Mountain in Washington (state), United States

Beebe Mountain is a 7416 ft mountain summit located in the Cascade Range in the U.S. state of Washington. It is situated on the border of North Cascades National Park. Its nearest higher neighbor is Elija Ridge, 1.86 mi to the southwest, and McKay Ridge is set 4 mi to the northeast on the opposite side of the North Cascades Highway. The mountain's name honors Frank Beebe who worked for the Forest Service and maintained a cabin near the base of the mountain in the 1920s.
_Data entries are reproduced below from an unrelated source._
/-! ### setPair -/

@[simp] theorem State.setPair_copy (s : State) (h l : Reg) (v : BitVec 64) (i : Nat) : (s.setPair h l v i).copy = s.copy := rfl
@[simp] theorem State.setPair_mem (s : State) (h l : Reg) (v : BitVec 64) (i : Nat) : (s.setPair h l v i).mem = s.mem := rfl
@[simp] theorem State.setPair_datum (s : State) (h l : Reg) (v : BitVec 64) (i : Nat) : (s.setPair h l v i).datum = s.datum := rfl
@[simp] theorem State.setPair_replica (s : State) (h l : Reg) (v : BitVec 64) (i : Nat) : (s.setPair h l v i).replica = s.replica := rfl
@[simp] theorem State.setPair_replicaOk (s : State) (h l : Reg) (v : BitVec 64) (i : Nat) : (s.setPair h l v i).replicaOk = s.replicaOk := rfl
@[simp] theorem State.setPair_d2dUp (s : State) (h l : Reg) (v : BitVec 64) (i : Nat) : (s.setPair h l v i).d2dUp = s.d2dUp := rfl
@[simp] theorem State.setPair_tick (s : State) (h l : Reg) (v : BitVec 64) (i : Nat) : (s.setPair h l v i).tick = s.tick := rfl
@[simp] theorem State.setPair_timeline (s : State) (h l : Reg) (v : BitVec 64) (i : Nat) : (s.setPair h l v i).timeline = s.timeline := rfl
@[simp] theorem State.setPair_threads (s : State) (h l : Reg) (v : BitVec 64) (i : Nat) : (s.setPair h l v i).threads = s.threads := rfl
@[simp] theorem State.setPair_images (s : State) (h l : Reg) (v : BitVec 64) (i : Nat) : (s.setPair h l v i).images = s.images := rfl
@[simp] theorem State.setPair_frames (s : State) (h l : Reg) (v : BitVec 64) (i : Nat) : (s.setPair h l v i).frames = s.frames := rfl
@[simp] theorem State.setPair_launches (s : State) (h l : Reg) (v : BitVec 64) (i : Nat) : (s.setPair h l v i).launches = s.launches := rfl
@[simp] theorem State.setPair_jobs (s : State) (h l : Reg) (v : BitVec 64) (i : Nat) : (s.setPair h l v i).jobs = s.jobs := rfl
@[simp] theorem State.setPair_derived (s : State) (h l : Reg) (v : BitVec 64) (i : Nat) : (s.setPair h l v i).derived = s.derived := rfl
@[simp] theorem State.setPair_irq (s : State) (h l : Reg) (v : BitVec 64) (i : Nat) : (s.setPair h l v i).irq = s.irq := rfl
@[simp] theorem State.setPair_dtm (s : State) (h l : Reg) (v : BitVec 64) (i : Nat) : (s.setPair h l v i).dtm = s.dtm := rfl
@[simp] theorem State.setPair_flt (s : State) (h l : Reg) (v : BitVec 64) (i : Nat) : (s.setPair h l v i).flt = s.flt := rfl
@[simp] theorem State.setPair_hst (s : State) (h l : Reg) (v : BitVec 64) (i : Nat) : (s.setPair h l v i).hst = s.hst := rfl
@[simp] theorem State.setPair_trv (s : State) (h l : Reg) (v : BitVec 64) (i : Nat) : (s.setPair h l v i).trv = s.trv := rfl
@[simp] theorem State.setPair_tic (s : State) (h l : Reg) (v : BitVec 64) (i : Nat) : (s.setPair h l v i).tic = s.tic := rfl
@[simp] theorem State.setPair_ens (s : State) (h l : Reg) (v : BitVec 64) (i : Nat) : (s.setPair h l v i).ens = s.ens := rfl
@[simp] theorem State.setPair_thm (s : State) (h l : Reg) (v : BitVec 64) (i : Nat) : (s.setPair h l v i).thm = s.thm := rfl
@[simp] theorem State.setPair_syn (s : State) (h l : Reg) (v : BitVec 64) (i : Nat) : (s.setPair h l v i).syn = s.syn := rfl
@[simp] theorem State.setPair_gns (s : State) (h l : Reg) (v : BitVec 64) (i : Nat) : (s.setPair h l v i).gns = s.gns := rfl
@[simp] theorem State.setPair_prt (s : State) (h l : Reg) (v : BitVec 64) (i : Nat) : (s.setPair h l v i).prt = s.prt := rfl
@[simp] theorem State.setPair_key (s : State) (h l : Reg) (v : BitVec 64) (i : Nat) : (s.setPair h l v i).key = s.key := rfl
@[simp] theorem State.setPair_mat (s : State) (h l : Reg) (v : BitVec 64) (i : Nat) : (s.setPair h l v i).mat = s.mat := rfl
@[simp] theorem State.setPair_pmc (s : State) (h l : Reg) (v : BitVec 64) (i : Nat) : (s.setPair h l v i).pmc = s.pmc := rfl
@[simp] theorem State.setPair_svc (s : State) (h l : Reg) (v : BitVec 64) (i : Nat) : (s.setPair h l v i).svc = s.svc := rfl
@[simp] theorem State.setPair_pwr (s : State) (h l : Reg) (v : BitVec 64) (i : Nat) : (s.setPair h l v i).pwr = s.pwr := rfl
@[simp] theorem State.setPair_cairn (s : State) (h l : Reg) (v : BitVec 64) (i : Nat) : (s.setPair h l v i).cairn = s.cairn := rfl
@[simp] theorem State.setPair_secDone (s : State) (h l : Reg) (v : BitVec 64) (i : Nat) : (s.setPair h l v i).secDone = s.secDone := rfl
@[simp] theorem State.setPair_freeCtr (s : State) (h l : Reg) (v : BitVec 64) (i : Nat) : (s.setPair h l v i).freeCtr = s.freeCtr := rfl
@[simp] theorem State.setPair_pending (s : State) (h l : Reg) (v : BitVec 64) (i : Nat) : (s.setPair h l v i).pending = s.pending := rfl
@[simp] theorem State.thread_setPair (s : State) (h l : Reg) (v : BitVec 64) (i : Nat) (k : Nat) : (s.setPair h l v i).thread k = s.thread k := rfl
Precipitation runoff on the mountain drains into Ross Lake via Granite Creek and Panther Creek.

==Climate==
Beebe Mountain is located in the marine west coast climate zone of western North America. Most weather fronts originate in the Pacific Ocean, and travel northeast toward the Cascade Mountains. As fronts approach the North Cascades, they are forced upward by the peaks of the Cascade Range (Orographic lift), causing them to drop their moisture in the form of rain or snowfall onto the Cascades. As a result, the west side of the North Cascades experiences high precipitation, especially during the winter months in the form of snowfall. During winter months, weather is usually cloudy, but, due to high pressure systems over the Pacific Ocean that intensify during summer months, there is often little or no cloud cover during the summer. Because of maritime influence, snow tends to be wet and heavy, resulting in high avalanche danger. The months July through September offer the most favorable weather for viewing or climbing this peak.

==Geology==
The North Cascades features some of the most rugged topography in the Cascade Range with craggy peaks, ridges, and deep glacial valleys. Geological events occurring many years ago created the diverse topography and drastic elevation changes over the Cascade Range leading to the various climate differences. These climate differences lead to vegetation variety defining the ecoregions in this area.
The history of the formation of the Cascade Mountains dates back millions of years ago to the late Eocene Epoch. With the North American Plate overriding the Pacific Plate, episodes of volcanic igneous activity persisted. In addition, small fragments of the oceanic and continental lithosphere called terranes created the North Cascades about 50 million years ago.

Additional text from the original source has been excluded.